──────── Exercise material
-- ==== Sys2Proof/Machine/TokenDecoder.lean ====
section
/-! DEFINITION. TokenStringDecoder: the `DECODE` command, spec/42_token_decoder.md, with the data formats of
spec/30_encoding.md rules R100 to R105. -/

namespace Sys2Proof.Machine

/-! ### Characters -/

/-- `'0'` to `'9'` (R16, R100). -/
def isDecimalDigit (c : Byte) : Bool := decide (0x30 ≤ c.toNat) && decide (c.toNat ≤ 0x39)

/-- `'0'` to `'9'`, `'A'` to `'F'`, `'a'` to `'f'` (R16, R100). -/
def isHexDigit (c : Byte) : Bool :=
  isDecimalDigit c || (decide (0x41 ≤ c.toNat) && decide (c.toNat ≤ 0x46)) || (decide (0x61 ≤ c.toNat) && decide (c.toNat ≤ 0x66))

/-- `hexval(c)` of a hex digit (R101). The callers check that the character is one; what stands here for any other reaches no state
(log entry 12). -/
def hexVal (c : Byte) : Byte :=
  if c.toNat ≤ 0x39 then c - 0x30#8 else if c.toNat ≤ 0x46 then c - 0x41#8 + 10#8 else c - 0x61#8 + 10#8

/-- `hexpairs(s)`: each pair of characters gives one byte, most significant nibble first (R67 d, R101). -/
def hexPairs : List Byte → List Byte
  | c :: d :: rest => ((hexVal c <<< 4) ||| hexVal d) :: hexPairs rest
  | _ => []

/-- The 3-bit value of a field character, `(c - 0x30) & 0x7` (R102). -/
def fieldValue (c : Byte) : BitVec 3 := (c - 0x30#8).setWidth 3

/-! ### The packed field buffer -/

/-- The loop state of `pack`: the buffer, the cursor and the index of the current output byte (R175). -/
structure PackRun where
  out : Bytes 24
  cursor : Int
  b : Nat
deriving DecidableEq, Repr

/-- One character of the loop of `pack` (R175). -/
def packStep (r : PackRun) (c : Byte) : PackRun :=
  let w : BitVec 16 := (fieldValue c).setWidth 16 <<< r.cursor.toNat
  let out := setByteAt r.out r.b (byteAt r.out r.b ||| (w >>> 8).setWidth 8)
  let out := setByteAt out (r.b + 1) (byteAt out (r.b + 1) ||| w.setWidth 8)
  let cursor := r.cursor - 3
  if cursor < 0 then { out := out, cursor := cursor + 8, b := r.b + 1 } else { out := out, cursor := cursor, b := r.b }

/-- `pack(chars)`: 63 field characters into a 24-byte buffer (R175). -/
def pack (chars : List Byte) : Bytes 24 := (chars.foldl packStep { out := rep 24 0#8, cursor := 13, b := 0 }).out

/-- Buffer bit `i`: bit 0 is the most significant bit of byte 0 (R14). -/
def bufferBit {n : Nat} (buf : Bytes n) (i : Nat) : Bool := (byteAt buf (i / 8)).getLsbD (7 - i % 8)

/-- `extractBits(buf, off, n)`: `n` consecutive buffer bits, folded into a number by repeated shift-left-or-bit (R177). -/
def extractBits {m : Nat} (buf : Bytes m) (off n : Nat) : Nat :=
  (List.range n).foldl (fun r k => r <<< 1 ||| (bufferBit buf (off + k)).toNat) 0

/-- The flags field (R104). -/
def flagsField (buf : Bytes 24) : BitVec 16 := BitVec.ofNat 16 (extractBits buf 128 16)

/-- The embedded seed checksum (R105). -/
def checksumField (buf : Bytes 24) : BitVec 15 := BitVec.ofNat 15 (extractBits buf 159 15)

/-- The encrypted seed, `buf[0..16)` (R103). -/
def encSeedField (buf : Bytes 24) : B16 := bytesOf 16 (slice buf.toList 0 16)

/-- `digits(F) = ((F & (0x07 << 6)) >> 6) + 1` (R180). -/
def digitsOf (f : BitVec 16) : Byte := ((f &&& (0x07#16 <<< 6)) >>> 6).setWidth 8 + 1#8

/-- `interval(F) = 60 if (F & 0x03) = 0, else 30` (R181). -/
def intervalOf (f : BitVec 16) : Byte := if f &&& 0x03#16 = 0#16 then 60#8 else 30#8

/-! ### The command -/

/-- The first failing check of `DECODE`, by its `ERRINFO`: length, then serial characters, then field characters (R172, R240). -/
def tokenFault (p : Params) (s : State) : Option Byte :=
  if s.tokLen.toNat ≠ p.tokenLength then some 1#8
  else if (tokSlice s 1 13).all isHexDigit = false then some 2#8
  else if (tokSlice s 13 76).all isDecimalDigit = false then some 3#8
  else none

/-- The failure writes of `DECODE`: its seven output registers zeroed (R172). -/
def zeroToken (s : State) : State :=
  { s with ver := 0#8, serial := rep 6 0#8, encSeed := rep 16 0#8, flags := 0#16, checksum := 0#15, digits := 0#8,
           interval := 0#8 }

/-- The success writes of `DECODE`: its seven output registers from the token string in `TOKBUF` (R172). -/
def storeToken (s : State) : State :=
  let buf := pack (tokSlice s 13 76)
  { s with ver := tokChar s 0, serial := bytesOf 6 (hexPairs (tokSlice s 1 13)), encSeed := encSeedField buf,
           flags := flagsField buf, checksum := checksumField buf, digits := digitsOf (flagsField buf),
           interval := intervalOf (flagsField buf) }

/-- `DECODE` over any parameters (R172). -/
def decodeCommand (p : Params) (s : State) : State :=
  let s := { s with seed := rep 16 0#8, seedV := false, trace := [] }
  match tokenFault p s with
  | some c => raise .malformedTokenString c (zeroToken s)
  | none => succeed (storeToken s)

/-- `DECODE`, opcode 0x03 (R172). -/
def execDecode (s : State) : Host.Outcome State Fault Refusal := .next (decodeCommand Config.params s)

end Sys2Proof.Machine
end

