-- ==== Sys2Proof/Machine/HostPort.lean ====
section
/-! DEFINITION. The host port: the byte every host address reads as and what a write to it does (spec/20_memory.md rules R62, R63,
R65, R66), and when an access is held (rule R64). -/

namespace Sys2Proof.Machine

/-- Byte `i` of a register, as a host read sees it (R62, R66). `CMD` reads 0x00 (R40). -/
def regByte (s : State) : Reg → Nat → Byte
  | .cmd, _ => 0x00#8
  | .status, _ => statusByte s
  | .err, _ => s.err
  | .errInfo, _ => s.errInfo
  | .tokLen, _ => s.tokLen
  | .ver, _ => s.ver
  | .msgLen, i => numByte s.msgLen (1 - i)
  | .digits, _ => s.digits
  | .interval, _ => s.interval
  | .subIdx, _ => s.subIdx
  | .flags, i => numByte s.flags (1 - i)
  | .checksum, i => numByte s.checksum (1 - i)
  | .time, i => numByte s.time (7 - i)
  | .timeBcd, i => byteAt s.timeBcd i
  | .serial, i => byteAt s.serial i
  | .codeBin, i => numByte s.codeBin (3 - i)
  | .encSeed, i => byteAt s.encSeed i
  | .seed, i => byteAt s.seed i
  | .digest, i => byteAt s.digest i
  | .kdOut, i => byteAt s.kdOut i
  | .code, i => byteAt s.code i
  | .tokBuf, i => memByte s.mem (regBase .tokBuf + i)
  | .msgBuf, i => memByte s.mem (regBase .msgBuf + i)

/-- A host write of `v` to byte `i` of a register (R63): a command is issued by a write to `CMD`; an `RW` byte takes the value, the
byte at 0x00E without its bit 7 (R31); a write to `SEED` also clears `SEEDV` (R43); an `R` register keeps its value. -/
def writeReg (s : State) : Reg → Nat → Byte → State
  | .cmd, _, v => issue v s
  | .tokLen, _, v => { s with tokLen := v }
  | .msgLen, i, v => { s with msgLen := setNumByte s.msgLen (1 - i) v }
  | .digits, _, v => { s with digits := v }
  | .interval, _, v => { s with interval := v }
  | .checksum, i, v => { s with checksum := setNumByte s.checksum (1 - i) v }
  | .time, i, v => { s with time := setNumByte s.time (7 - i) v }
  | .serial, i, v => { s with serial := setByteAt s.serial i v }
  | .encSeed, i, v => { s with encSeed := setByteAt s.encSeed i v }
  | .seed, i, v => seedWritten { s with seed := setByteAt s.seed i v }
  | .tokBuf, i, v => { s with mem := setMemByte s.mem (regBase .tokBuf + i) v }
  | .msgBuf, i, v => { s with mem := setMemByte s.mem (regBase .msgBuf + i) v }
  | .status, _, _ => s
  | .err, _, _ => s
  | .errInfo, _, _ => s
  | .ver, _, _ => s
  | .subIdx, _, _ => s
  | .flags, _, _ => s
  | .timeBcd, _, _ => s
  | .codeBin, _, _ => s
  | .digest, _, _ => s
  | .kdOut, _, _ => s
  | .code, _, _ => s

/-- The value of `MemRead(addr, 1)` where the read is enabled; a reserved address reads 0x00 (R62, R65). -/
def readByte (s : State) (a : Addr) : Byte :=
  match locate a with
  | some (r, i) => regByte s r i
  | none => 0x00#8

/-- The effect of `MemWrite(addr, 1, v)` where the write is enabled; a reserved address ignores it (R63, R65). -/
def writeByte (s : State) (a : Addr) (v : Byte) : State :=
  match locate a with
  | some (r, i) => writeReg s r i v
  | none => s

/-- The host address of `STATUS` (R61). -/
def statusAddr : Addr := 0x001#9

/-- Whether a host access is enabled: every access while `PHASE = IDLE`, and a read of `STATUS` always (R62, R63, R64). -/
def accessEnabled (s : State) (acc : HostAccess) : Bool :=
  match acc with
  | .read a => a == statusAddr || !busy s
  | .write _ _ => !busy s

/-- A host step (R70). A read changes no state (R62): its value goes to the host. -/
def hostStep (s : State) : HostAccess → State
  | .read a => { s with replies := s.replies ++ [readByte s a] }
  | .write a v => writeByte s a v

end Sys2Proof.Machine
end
────────────────
> _Problem requirements_
For this exercise, please output exactly the lines above starting at the line with "d, R101). -/" and ending at the line with "deriving DecidableEq, Repr", ends included.

> _Written reply_
/-- `hexpairs(s)`: each pair of characters gives one byte, most significant nibble first (R67 d, R101). -/
def hexPairs : List Byte → List Byte
  | c :: d :: rest => ((hexVal c <<< 4) ||| hexVal d) :: hexPairs rest
  | _ => []

/-- The 3-bit value of a field character, `(c - 0x30) & 0x7` (R102). -/
def fieldValue (c : Byte) : BitVec 3 := (c - 0x30#8).setWidth 3

/-! ### The packed field buffer -/

/-- The loop state of `pack`: the buffer, the cursor and the index of the current output byte (R175). -/
structure PackRun where
  out : Bytes 24
  cursor : Int
  b : Nat
deriving DecidableEq, Repr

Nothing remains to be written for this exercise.